The Landgraf H-2 was an American single-seat twin-rotor helicopter designed by Fred Landgraf and built by the Landgraf Helicopter Company of Los Angeles, California. Although awarded a development contract by the United States Army, it was not developed and was overtaken by more advanced designs.

==Design and development==
Fred Landgraf formed the Landgraf Helicopter Company in September 1943 to develop and manufacture the H-2. It had an enclosed structure for one pilot and an 85 hp (63 kW) radial engine driving two rotors, each rotor fitted to a short boom on each side of the fuselage. It had a fixed tricycle landing gear. The H-2 first flew on 2 November 1944 and the company was awarded a development contract by the United States Army. It was not developed or bought and the company ceased operations by the end of the 1940s.

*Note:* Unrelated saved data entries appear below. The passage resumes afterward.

-- ==== Sys2Proof/Machine/Ev.lean ====
section
/-! DEFINITION. The event ring's configuration and doorbell (16 R512 to R517) and the ledgers' registers (17 R532, R533);
the event path itself stands in Ops.lean. -/
namespace Sys2Proof.Machine

/-! ### Configuration (16 R512, R513) -/

def evRefuse (cause : Nat) (s : State) : State :=
  raise 0x0D05 0xFF [(0, 1, cause), (3, 1, 1)]
    { s with ev := { s.ev with refused := true, cause := BitVec.ofNat 3 cause } }

def evBaseWrite (base : BitVec 64) (s : State) : State :=
  if s.ev.st = .disabled then { s with ev := { s.ev with base := base &&& 0xFFFFFFFFFFFFFFE0 } } else evRefuse 3 s

/-- The replay of the log at the first EV_RING_STARTED after a cold start (18 R570): records of earlier epochs, not
posted, of the catalogue, oldest first, with ORIGIN 3 and the time in the log. -/
def replayable (s : State) (l : LogRec) : Bool :=
  decide (l.epoch ≠ s.lg.epoch) && !l.posted && !([0x09F0, 0x09F1, 0x09F2, 0x09F3].contains l.code.toNat)

def evReplay (s : State) : State :=
  if s.mssx.replayed then s
  else
    let rs := s.mssx.log.filter (replayable s)
    let mark := fun (l : LogRec) => if replayable s l then { l with posted := true } else l
    let s := { s with mssx := { s.mssx with replayed := true, log := s.mssx.log.map mark } }
    rs.foldl (fun s l =>
      raiseRaw l.code.toNat (0x3000 + l.source.toNat % 256) (l.sec.setWidth 32) l.ns l.payload s) s

/-- EV_RING_STARTED takes its place behind every record held; it is never coalesced (16 R513). -/
def evStarted (s : State) : State :=
  let p := payload [(0, 1, s.ev.startCause.toNat), (4, 4, s.ev.held.length),
    (8, 4, s.ev.coal.foldl (fun n c => n + c.2.count.toNat) 0), (12, 4, s.lg.epoch.toNat)]
  let (r, s) := evForm evStartedCode.toNat 0x00FF (s.te.sec.setWidth 32) (BitVec.ofNat 32 s.te.ns) p s
  let e := s.ev
  { s with ev := { e with
      held := e.held ++ [r]
      mode := if e.mode = .coalescing then .coalescing else .holding
      startCause := 2 } }

def evEnable (v : Word) (s : State) : State :=
  let s := { s with ev := { s.ev with
    cfg := v
    st := .running
    armed := false
    head := 0
    tail := 0
    bell := 0
    written := [] } }
  evReplay (evDrainAll (evStarted s))

/-- The event ring disabled: every record it still holds is returned (17 R536). -/
def evDisable (s : State) : State :=
  let cause : Byte := if s.ev.st = .fault then 4 else s.ev.startCause
  giveAll 3 0 { s with ev := { s.ev with st := .disabled, armed := false, written := [], startCause := cause } }

def evCfgWrite (v : Word) (s : State) : State :=
  let v := oneFld (v &&& 0x8FFFFF1F) 8 8
  if s.ev.st ≠ .disabled then
    if onlyClears s.ev.cfg v then evDisable { s with ev := { s.ev with cfg := v } } else evRefuse 3 s
  else if bitAt v 31 then
    if !baseOk s s.ev.base.toNat 32 (2 ^ fld v 0 5) then evRefuse 1 s
    else if !sizeOk v 6 then evRefuse 2 s
    else evEnable v s
  else { s with ev := { s.ev with cfg := v } }

/-- EVENT_RING_ENABLE and EVENT_RING_DISABLE: the write of EV_CFG (16 R512, R513, R516). -/
def execEventRingEnable (v : Word) (s : State) : Out := runHost s (evCfgWrite v)
def execEventRingDisable (v : Word) (s : State) : Out := runHost s (evCfgWrite v)

/-! ### Doorbell (16 R515 to R517) -/

def evBell (v : Word) (s : State) : State :=
  let e := s.ev
  let S := ringSize e.cfg
  let h := fld v 0 16
  if e.st ≠ .running then s
  else if h < S ∧ ringGap S e.head h ≤ ringGap S e.head e.tail then
    let k := ringGap S e.head h
    let s := { s with ev := { e with
      head := h
      bell := v &&& 0x8000FFFF
      armed := e.armed || bitAt v 31
      written := e.written.drop k } }
    evNotify (evDrainAll (giveBack 3 0 k s))
  else { s with ev := { e with st := .fault } }

def execEventDoorbell (v : Word) (s : State) : Out := runHost s (evBell v)

/-- EVENT_RECORD_WRITE (16 R521): the records held or counted that the ring has room for. -/
def execEventRecordWrite (s : State) : Out := run s evDrainAll
/-- EVENT_NOTIFY_DELAY (16 R517). -/
def execEventNotifyDelay (s : State) : Out := run s fun s =>
  if s.ev.armed && evAwake s && decide (fld s.ev.cfg 16 12 ≠ 0) && decide (evUnconsumed s.ev ≠ 0) then evFire s else s

def evModeCode : EvMode → Nat
  | .normal => 0
  | .holding => 1
  | .coalescing => 2

def evStat (s : State) : Word :=
  at32 (ofBool s.ev.refused) 31 ||| at32 (stCode s.ev.st) 29 ||| at32 (ofBool s.ev.armed) 28 |||
    at32 (evModeCode s.ev.mode) 26 ||| at32 s.ev.cause.toNat 23 ||| at32 (evHeldField s) 16 ||| at32 (s.ev.tail % 65536) 0

def evStatWrite (v : Word) (s : State) : State := { s with ev := { s.ev with refused := w1c s.ev.refused v 31 } }

/-! ### Ledger faults (17 R532, R533) -/

/-- LEDGER_ECC_ERROR: the class is faulted; its counts are unspecified, here free values (log entry 27). Class 0 is
none. -/
def ledgerFault (c i : Nat) (s : State) : State :=
  let inst := if c = 1 ∨ c = 2 ∨ c = 6 then i % 256 else 0xFF
  let s := { s with lg := { s.lg with fault := s.lg.fault ||| BitVec.ofNat 8 (2 ^ (c - 1)) } }
  let ks := (snapKeys s).filter fun k => decide (k.1 = c)
  let s := ks.foldl (fun s k =>
    let (a, s) := draw s
    let (b, s) := draw s
    let (h, s) := draw s
    { s with lg := lgUpd k.1 k.2 (fun l => { l with issued := a, returned := b, held := h.setWidth 32 }) s.lg }) s
  raise 0x0802 0xFF [(0, 1, c), (1, 1, inst)] s

/-- The error strikes the storage of class c + 1; `i` is its instance, 0xFF when it cannot be traced. -/
def execLedgerEccError (c : Fin 8) (i : Nat) (s : State) : Out := run s (ledgerFault (c.val + 1) i)

/-- What an instance holds by the live state of the units that own it (17 R533, Table 17.4). -/
def liveHeld (s : State) (k : Nat × Nat) : Nat :=
  match k.1 with
  | 1 => (sqAt s k.2).taken.length
  | 2 => if (cqAt s k.2).st = .disabled then 0 else (cqAt s k.2).reserved + cqUnconsumed (cqAt s k.2)
  | 3 => if s.ev.st = .disabled then 0 else evUnconsumed s.ev
  | 4 => s.hi.bufsUsed
  | 5 => spGet 0 s.ltx.credits k.2 + (s.line.q.filter fun f => f.credit && decide (f.hop.toNat = k.2)).length
  | 6 => s.line.q.foldl (fun n f => if inFlight f && decide (f.st ≠ .waiting) then n + vget f.cost k.2 0 else n) 0
  | 7 => if k.2 < 64 then (slotAt s k.2).held
         else match cachedSlot s (k.2 - 0x1000) with
           | some i => (slotAt s i).held
           | none => 0
  | 8 => mailCount s
  | _ => 0

/-- A faulted class is re-initialised: issued becomes the recounted held, returned 0 (17 R533). -/
def ledgerReinit (c : Nat) (s : State) : State :=
  let ks := ((snapKeys s ++ s.lg.inst.map (·.1)).filter fun k => decide (k.1 = c)).eraseDups
  let s := ks.foldl (fun s k =>
    let h := liveHeld s k
    { s with lg := lgUpd k.1 k.2 (fun l =>
      { l with issued := BitVec.ofNat 64 h, returned := 0, held := BitVec.ofNat 32 h }) s.lg }) s
  raise 0x0803 0xFF [(0, 1, c), (1, 1, 0xFF)]
    { s with lg := { s.lg with fault := s.lg.fault &&& ~~~ BitVec.ofNat 8 (2 ^ (c - 1)) } }

def lgRefuse (cause : Nat) (s : State) : State :=
  { s with lg := { s.lg with refused := true, cause := BitVec.ofNat 3 cause } }

def lgReinitWrite (v : Word) (s : State) : State :=
  let c := fld v 0 4
  if !bitAt v 31 then s
  else if c = 0 ∨ 8 < c ∨ !classFaulted s c then lgRefuse 3 s
  else ledgerReinit c s

/-- LEDGER_REINIT: the write of LG_REINIT (17 R533). -/
def execLedgerReinit (v : Word) (s : State) : Out := runHost s (lgReinitWrite v)

/-- URESET_BUSY: a reset begun by LG_URESET has not raised its UNIT_RESET_DONE (17 R542). -/
def lgStatus (s : State) : Word :=
  at32 (ofBool s.lg.refused) 31 ||| at32 s.lg.cause.toNat 28 ||| at32 s.lg.fault.toNat 8 |||
    at32 (ofBool (s.lg.resets.any fun u => u.byHost)) 0

def lgStatusWrite (v : Word) (s : State) : State := { s with lg := { s.lg with refused := w1c s.lg.refused v 31 } }

end Sys2Proof.Machine
end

Unlike conventional helicopters, the H-2 used a tension-rod drive system to drive the side-by-side rotors. Control of blade pitch was also unconventional, with the blade shells rotating freely about the spars, controlled by ailerons near the tips.

==Bibliography==
- Taylor, Michael J. H. (1989). "Jane's Encyclopedia of Aviation"
- "The Illustrated Encyclopedia of Aircraft (Part Work 1982–1985)"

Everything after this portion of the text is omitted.